— Заснул, что ли? — окликнул его Семен. — Или размечтался, как буржуйские пышки будешь молотить? Твое, конечно, дело, но ты попомни мое слово: придет время, не простишь себе такую оплошность, спохватишься, да не вернется.
— Ну и пускай, — набравшись храбрости, сказал Василий. — Я живу себе помаленьку, никому не мешаю...
Семена начинало разбирать зло — не доходят до Василия добрые слова, отскакивают, как горох от стенки.
— Вот такие, как ты, поперек дороги у нашей революции лежат. Ты можешь себе представить?
— Ну и неправда! — возмутился Василий. — Ты, Сень, на меня совсем навалился и зряшное говоришь.
— Не обижайся, Василий, — вмешалась Надя. — Он тебе как лучше хочет.
— Так я разве чего? — подобрел Василий. — Я ничего.
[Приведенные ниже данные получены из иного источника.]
-- ==== Sys2Proof/Syntax.lean ====
section
/-! DEFINITION. The commands of the block: one constructor of `Instr` for each row of the table, with the operands
that the row's rule says arrive from outside: the header and payload of a mailbox request, an instant in refs, a
measured value, a received frame, or which unit is meant. -/
namespace Sys2Proof

/-- Who touches a register or a mailbox (R355, R401, R409). -/
inductive Requester where
  | pcie | spi | collA | collB
deriving DecidableEq, Repr

/-- The header of a mailbox request (R359). The opcode is the constructor of the command itself. -/
structure ReqHdr where
  mbx       : Fin 8
  seq       : BitVec 16
  length    : BitVec 16 := 0
  flags     : BitVec 16 := 0
  applyTick : BitVec 32 := 0
  func      : BitVec 16 := 0
  res       : BitVec 16 := 0
deriving DecidableEq, Repr

/-- The tick means of one excitation group (R90): current in 0.5 µA, voltage in 0.1 mV, pin voltages in mV. -/
structure ExcMean where
  iMean : Nat := 0
  vMean : Int := 0
  vin   : List Int := []
deriving DecidableEq, Repr

/-- What the hub's own monitors have measured over the tick that ends (R41, R90, R405). -/
structure TickIn where
  /-- completed cycles of each pace monitor over the tick; 0 for none counted -/
  paceCount : List Nat := []
  /-- mean temperatures in 0.01 °C: core, then tiles 0 to 3 -/
  temps     : List Int := []
  /-- VCORE in 0.1 mV -/
  vcore     : Nat := 0
  /-- VEXC0 to VEXC3 in mV -/
  vexc      : List Nat := []
  /-- the frequency offset of each port's recovered receive clock against REFCLK, in 2^-40; ports that are not listed were not
  measured -/
  recovered : List (Nat × Int) := []
  /-- means of the excitation groups that are listed -/
  exc       : List (Nat × ExcMean) := []
deriving DecidableEq, Repr

/-- An analogue ball that can clamp (R99); of a differential input, the positive or the negative one. -/
inductive Pin where
  | ain (slot : Fin 512) (neg : Bool)
  | wb (ch : Fin 16) (neg : Bool)
  | aux (tile : Fin 4) (i : Fin 16)
  | auxCom (tile : Fin 4)
  | calRef (tile : Fin 4) (neg : Bool)
deriving DecidableEq, Repr

/-- A row of the table of R103 with its slot or group. -/
inductive WireFault where
  | voltage (g : Fin 128)
  | current (g : Fin 128)
  | iepeOpen (slot : Fin 512)
  | iepeShort (slot : Fin 512)
  | sense (g : Fin 128)
  | signal (slot : Fin 512)
deriving DecidableEq, Repr

/-- How a PTP message arrived (R52, R59): its physical port, its domain, whether over UDP, and the block-alignment delay of
its frame in 2^-16 ns. -/
structure PtpRx where
  port   : Fin 4
  domain : Nat := 0
  udp    : Bool := false
  b      : Nat := 0
deriving DecidableEq, Repr

/-- A Sync from the parent (R55): sequence, whether it is two-step, origin and ingress stamps in 2^-16 ns, and the
correction field in 2^-16 ns; `b` is the block-alignment delay of R59. -/
structure SyncMsg where
  port    : Fin 4
  domain  : Nat := 0
  udp     : Bool := false
  seq     : Nat
  twoStep : Bool
  origin  : Nat
  corr    : Int := 0
  ingress : Nat
  b       : Nat := 0
deriving DecidableEq, Repr

/-- The receipt timestamp and the correction field of a Delay_Resp (R52), in 2^-16 ns. -/
structure RespTimes where
  receipt : Nat
  corr    : Int := 0
deriving DecidableEq, Repr

/-- A Follow_Up (R52). -/
structure FollowUpMsg where
  rx     : PtpRx
  seq    : Nat
  origin : Nat
  corr   : Int := 0
deriving DecidableEq, Repr

/-- The data set of an Announce message (R54, IEEE 1588-2019). -/
structure AnnounceData where
  prio1      : Nat := 128
  clockClass : Nat := 6
  accuracy   : Nat := 0x21
  variance   : Nat := 0
  prio2      : Nat := 128
  gmId       : BitVec 64
  steps      : Nat := 0
  sender     : BitVec 80 := 0
  utcOffset  : Int := 37
deriving DecidableEq, Repr

/-- The MAC stamps of a frame that the switch forwards, in 2^-16 ns (R56, R58): at its ingress, with the block-alignment delay,
and at its egress out of each physical port. -/
structure FrameStamps where
  rx : Nat := 0
  b  : Nat := 0
  tx : List Nat := []
deriving DecidableEq, Repr

/-- A datagram as it reaches the hub: physical port, source address and port, body. -/
structure Dgram where
  port    : Fin 4
  src     : BitVec 128 := 0
  srcPort : Nat := 0
  dstPort : Nat := 0
  body    : List Byte
deriving DecidableEq, Repr

/-- The payload of a ring control frame (R436). -/
structure RingFrame where
  port : Nat
  hub  : Nat
  seq  : Nat
deriving DecidableEq, Repr

/-- What the per-byte code reports of one stored symbol that was read (R248). -/
inductive SymKind where
  | corrected
  | uncorrectable
  | miscorrected (b : Byte)
deriving DecidableEq, Repr

/-- One symbol in error, by its byte offset from the start of the access. -/
structure SymErr where
  ofs  : Nat
  kind : SymKind
deriving DecidableEq, Repr
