-- ==== Sys2Proof/Machine/Commit.lean ====
section
/-! DEFINITION. The commit stage (R18, R30, R111, R247, R415): what a committed sample becomes, with the samples of a
spare in place of its channel, the match test and points of a calibration session (R336, R339, R344), and the auxiliary
converters' samples (R128, R132, R133). -/
namespace Sys2Proof.Machine

/-! ### Sources that give no more samples (R170, R176) -/

/-- The front end that gives a slot's samples: the spare where it delivers in its place (R169). -/
def sourceFe (s : State) (d : Nat) : Nat :=
  if isPrec d then (match (bankSt s (d / 32)).deliver with | some (k, _) => if k = d % 32 then 512 + d / 32 else d | none => d) else d

/-- Whether a front end still has samples on their way: in a chain, no later than the latency bound of R160, or before the
linearisation unit or the commit stage. -/
def samplesCome (s : State) (fe : Nat) : Bool :=
  !slotOut s fe && ((chanOf s fe).chains.any (chainLives s.chd (s.now - 6144)) || s.chd.linQ.any (·.fe == fe) || s.chd.comQ.any (·.fe == fe))

/-- A source that is disabled or held in reset, from its last delivered sample on (R170, R176; DEDUCED of value outputs, log
149). -/
def sourceGone (s : State) (d : Nat) : Bool :=
  if isAux d then slotOut s d
  else (!(chanOf s d).enabled || slotOut s (sourceFe s d)) && !samplesCome s (sourceFe s d)

/-! ### Temperature (R169 to R171) -/

/-- The temperature of a use at a received source sample (R169, R170), with the notices of the run that starts or ends. -/
def useTake (w : SampleWord) (t : Nat) (live : Bool) (u : TempUse) : TempUse × List (Nat × Nat) :=
  if wBad w || wHas w fWire then
    if live && u.last.isSome && u.stale.isNone then ({ u with stale := some t, bad := false, lastT := t }, [(0, t)])
    else ({ u with lastT := t }, [])
  else ({ u with last := some (wVal w), stale := none, bad := false, lastT := t }, match u.stale with | some tb => [(2, tb)] | none => [])

/-- A use whose source gives no more samples: unusable from the last one (R170). -/
def useLose (live : Bool) (u : TempUse) : TempUse × List (Nat × Nat) :=
  if live && u.last.isSome && u.stale.isNone then ({ u with stale := some u.lastT, bad := false }, [(0, u.lastT)]) else (u, [])

/-- Whether samples with instants before `t` may still come to the unit: within the latency bound of R160. -/
def sampleBefore (s : State) (n t : Nat) : Bool :=
  (chanOf s n).enabled && decide (s.now ≤ t + slotHalf s n * rateRefs (chanOf s n).rate + 6144)

/-- Every use of source `d` that slot `n` makes, by its descriptor and by earlier ones that a sample on its way may use
(R166); the notices of one run are posted once. -/
def onUses (n d : Nat) (f : Bool → TempUse → TempUse × List (Nat × Nat)) (s : State) : State :=
  let old := (tget s.lin.descOld n []).map fun e =>
    if e.2.1.tsrc = d then let r := f (sampleBefore s n e.1) e.2.2; ((e.1, e.2.1, r.1), r.2) else (e, [])
  let cur := if (linOf s n).tsrc = d then f true (tget s.lin.temp n {}) else (tget s.lin.temp n {}, [])
  let s := { s with lin := { s.lin with descOld := tset s.lin.descOld n (old.map (·.1)), temp := tset s.lin.temp n cur.1 } }
  forAll ((old.map (·.2)).flatten ++ cur.2).eraseDups s fun s e => tempNotice n e.1 e.2 0 s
И еще есть у меня просьба к тебе, Надежда, и опять же к Семену, — он просяще глянул сначала на Надю, потом на Семена. — Тут у меня кой-чего остается из одежки, потому как пешком ударюсь в Соляной.
— Замерзнешь к чертям, мороз-то вон какой.
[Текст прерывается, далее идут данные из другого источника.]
/-- The effect of a staged command at its apply tick; `o` names who is owed a completion. -/
def appCmd (o : Owed) (c : Instr) (r : Req) (s : State) : State :=
  match c with
  | .chanConfig _ _ => appChan (rd r.p 0 2) (rd r.p 2 1) (rd r.p 3 1) (some (rd r.p 4 1)) s
  | .wbConfig _ _ => appWbConfig r s
  | .wbComparator _ _ => appWbComparator r s
  | .excConfig _ _ => appExcConfig r s
  | .feRoute _ _ => appFeRoute r s
  | .auxScanLoad _ _ => appAuxScanLoad r s
  | .auxTimer _ _ => appAuxTimer r s
  | .linSet _ _ => appLinSet r s
  | .voutSet _ _ => appVoutSet r s
  | .voutStop _ _ => appVoutStop r s
  | .calBegin _ _ => appCalBegin o r s
  | .calPoint _ _ => appCalPoint o r s
  | .calEnd _ _ => appCalEnd o r s
  | .calAbort _ _ => appCalAbort o r s
  | .filtSelect _ _ => appFiltSelect o r s
  | .filtSetDefine _ _ => appFiltSetDefine r s
  | .filtCoefWrite _ _ => appFiltCoefWrite r s
  | .filtSwap _ _ => appFiltSwap o r s
  | .streamDefine _ _ => appStreamDefine r s
  | .streamEnable _ _ => appStreamEnable r s
  | .streamDisable _ _ => appStreamDisable r s
  | .streamRelease _ _ => appStreamRelease r s
  | .memPlan _ _ => appMemPlan r s
  | .scrubConfig _ _ => appScrubConfig r s
  | .trigSeqLoad _ _ => appTrigSeqLoad r s
  | .trigGroupDefine _ _ => appTrigGroupDefine r s
  | .trigArm _ _ => appTrigArm r s
  | .trigDisarm _ _ => appTrigDisarm r s
  | .trigForce _ _ => appTrigForce o r s
  | .recRelease _ _ => appRecRelease r s
  | .histDefine _ _ => appHistDefine r s
  | .ptpConfig _ _ => appPtpConfig r s
  | .timeSet _ _ => appTimeSet r s
  | .synceConfig _ _ => appSynceConfig r s
  | .tsCorrection _ _ => appTsCorrection r s
  | .beaconSet _ _ => appBeaconSet r s
  | .beaconStop _ _ => appBeaconStop r s
  | .eventConfig _ _ => appEventConfig r s
  | .loopDefine _ _ => appLoopDefine r s
  | .wickConfig _ _ => appWickConfig r s
  | .pairDefine _ _ => appPairDefine r s
  | .cooperJob _ _ => appCooperJob o r s
  | .cooperCancel _ _ => appCooperCancel r s
  | .funcEnable _ _ => appFuncEnable o r s
  | .funcDisable _ _ => appFuncDisable o r s
  | .funcRenew _ _ => appFuncRenew o r s
  | .legacySubstitute _ _ => appLegacySubstitute o r s
  | .legacyRelease _ _ => appLegacyRelease o r s
  | .planeStart _ _ => appPlaneStart r s
  | .planeStop _ _ => appPlaneStop r s
  | .fwWrite _ _ => appFwWrite r s
  | .fwVerify _ _ => appFwVerify o r s
  | .fwActivate _ _ => appFwActivate o r s
  | .monConfig _ _ => appMonConfig r s
  | .netPortConfig _ _ => appNetPortConfig r s
  | .netAddr _ _ => appNetAddr r s
  | .ringConfig _ _ => appRingConfig r s
  | .collectorSet _ _ => appCollectorSet r s
  | .l2Chan _ _ => appChan (rd r.p 0 1) (rd r.p 1 1) (rd r.p 2 1) none s
  | .l2Subst _ _ => appLegacySubstitute o (asLegacy r) s
  | .l2Unsubst _ _ => appLegacyRelease o (asLegacy r) s
  | _ => s

/-- What a validated command does at once, beside what it stages. -/
def actCmd (o : Owed) (c : Instr) (a : Ans) (r : Req) (s : State) : State :=
  match c, a with
  | .calCompute _ _, .reply _ _ => actCalCompute r s
  | .calCommit _ _, .act _ _ => actCalCommit o r s
  | .cooperFlush _ _, .act _ _ => actCooperFlush r s
  | .loopMode _ _, .act _ _ => actLoopMode o r s
  | .loopParam _ _, .act _ _ => actLoopParam r s
  | .loopInject _ _, .act _ _ => actLoopInject o r s
  | .filtSelect _ _, .act _ _ => holdSelect (rd r.p 0 2) (rd r.p 2 1) (rd r.p 3 1) (rd r.p 4 1) r.tick o s
  | .filtSwap _ _, .act _ _ => s.onChd fun x => { x with deferred := some { k := rd r.p 0 1, tick := r.tick, owed := o, since := s.tb.tick } }
  | .trigArm _ _, _ => propagate true r s
  | .trigDisarm _ _, _ => propagate false r s
  | _, _ => s

/-- What the refusal of a command does beside its answer (R258). -/
def refuseCmd (c : Instr) (st : Status) (r : Req) (s : State) : State :=
  match c with
  | .funcRenew _ _ => if st = .functionState then renewRefused r.h.func.toNat s else s
  | _ => s

/-- The function that a staged change is for (R370); 0xFFFF for none. -/
def cmdFunc (c : Instr) (r : Req) : Nat :=
  match c with
  | .chanConfig _ _ => rd r.p 0 2
  | .wbConfig _ _ => 528 + rd r.p 0 1
  | .wbComparator _ _ => 528 + rd r.p 0 1
  | .excConfig _ _ => fnBank (rd r.p 0 1 / 8)
  | .feRoute _ _ => (if rd r.p 1 1 = 32 then 512 + rd r.p 0 1 else 32 * rd r.p 0 1 + rd r.p 1 1)
  | .auxScanLoad _ _ => fnAuxConv (rd r.p 4 1)
  | .auxTimer _ _ => fnAuxConv (rd r.p 0 1)
  | .linSet _ _ => rd r.p 0 2
  | .voutSet _ _ => fnVout (rd r.p 0 1)
  | .voutStop _ _ => fnVout (rd r.p 0 1)
  | .calBegin _ _ => rd r.p 0 2
  | .calPoint _ _ => rd r.p 0 2
  | .calCommit _ _ => rd r.p 0 2
  | .calEnd _ _ => rd r.p 0 2
  | .calAbort _ _ => rd r.p 0 2
  | .filtSelect _ _ => rd r.p 0 2
  | .filtSetDefine _ _ => fnChandler
  | .filtCoefWrite _ _ => fnChandler
  | .filtSwap _ _ => fnChandler
  | .scrubConfig _ _ => 0x328
  | .trigSeqLoad _ _ => fnSeqr (rd r.p 4 1)
  | .histDefine _ _ => rd r.p 0 2
  | .ptpConfig _ _ => fnServo
  | .timeSet _ _ => fnServo
  | .synceConfig _ _ => fnServo
  | .tsCorrection _ _ => fnPort (rd r.p 0 1)
  | .beaconSet _ _ => fnBeacon (rd r.p 0 1)
  | .beaconStop _ _ => fnBeacon (rd r.p 0 1)
  | .eventConfig _ _ => fnEvent (rd r.p 0 1)
  | .cooperJob _ _ => fnCooper
  | .cooperCancel _ _ => fnCooper
  | .funcEnable _ _ => r.h.func.toNat
  | .funcDisable _ _ => r.h.func.toNat
  | .funcRenew _ _ => r.h.func.toNat
  | .legacySubstitute _ _ => r.h.func.toNat
  | .legacyRelease _ _ => r.h.func.toNat
  | .monConfig _ _ => fnMon (rd r.p 0 1)
  | .netPortConfig _ _ => fnPort (rd r.p 0 1)
  | .l2Chan _ _ => rd r.p 0 1
  | .l2Subst _ _ => r.h.func.toNat
  | .l2Unsubst _ _ => r.h.func.toNat
  | _ => 0xFFFF

/-- The validation of one part of a multi-part command as it arrives (R371). -/
def chkPart (op k : Nat) (p : List Byte) : Ans :=
  match op with
  | 0x0210 => chkScanPart k p
  | 0x0408 => chkSetPart k p
  | 0x0501 => chkStreamPart k p
  | 0x0601 => chkSeqPart k p
  | 0x0602 => chkGroupPart k p
  | _ => .reply 0 []

/-- The target that a staged change of R494, R95, R109 or R166 holds: a class of commands and a number in it. -/
def cmdTarget (c : Instr) (r : Req) : Option (Nat × Nat) :=
  match c with
  | .streamDefine _ _ => some (0, rd r.p 4 1)
  | .streamEnable _ _ | .streamDisable _ _ | .streamRelease _ _ => some (0, rd r.p 0 1)
  | .histDefine _ _ => some (1, 256 * rd r.p 0 2 + rd r.p 2 1)
  | .trigSeqLoad _ _ => some (2, rd r.p 4 1)
  | .trigGroupDefine _ _ => some (3, rd r.p 4 1)
  | .trigArm _ _ | .trigDisarm _ _ => some (3, rd r.p 0 1)
  | .loopDefine _ _ => some (4, rd r.p 0 1)
  | .excConfig _ _ => some (5, rd r.p 0 1)
  | .feRoute _ _ => some (6, 64 * rd r.p 0 1 + rd r.p 1 1)
  | .linSet _ _ => some (7, rd r.p 0 2)
  | _ => none

/-- The bank whose spare a command needs, for which no FE_ROUTE may be staged (R334, R354, R467). -/
def cmdBank (c : Instr) (r : Req) : Option Nat :=
  let of (n : Nat) : Option Nat := if n < 528 then some (bankOf n) else if 0x260 ≤ n ∧ n < 0x270 then some (n - 0x260) else none
  match c with
  | .calBegin _ _ => of (rd r.p 0 2)
  | .funcRenew _ _ => of r.h.func.toNat
  | .legacySubstitute _ _ | .legacyRelease _ _ | .l2Subst _ _ | .l2Unsubst _ _ => of r.h.func.toNat
  | _ => none

end Sys2Proof.Machine
end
— Ничего, Сень! У меня есть валенки. Правда, подшитые, ну, а как новые... Так я оставлю у тебя, — обратился он к Наде, — свой шухер-мухер? На сохранение.
— Ну, конечно, — согласилась Надя.
— Я скоро вернусь и заберу, — торопливо заверил Василий.
— Не волнуйся, места не пролежит, — успокоила его Надя. — Давай приноси.
— Между прочим, можно и ко мне — тоже никуда не денется, — предложил Семен.
— Ну, спасибочки, — поблагодарил Василий и собрался уходить.
В это время Надя, забыв предосторожность, повернулась к Семену так, что он увидел правую часть ее лица. Он положил гармонь на стул и шагнул к Наде.
— Это что у тебя со щекой?
— Да, так, пустое, — отмахнулась Надя, но Семен крепко взял ее за руку.
— Ничего себе — пустое! И вроде кровь запеклась?! — строго и встревоженно допытывался он.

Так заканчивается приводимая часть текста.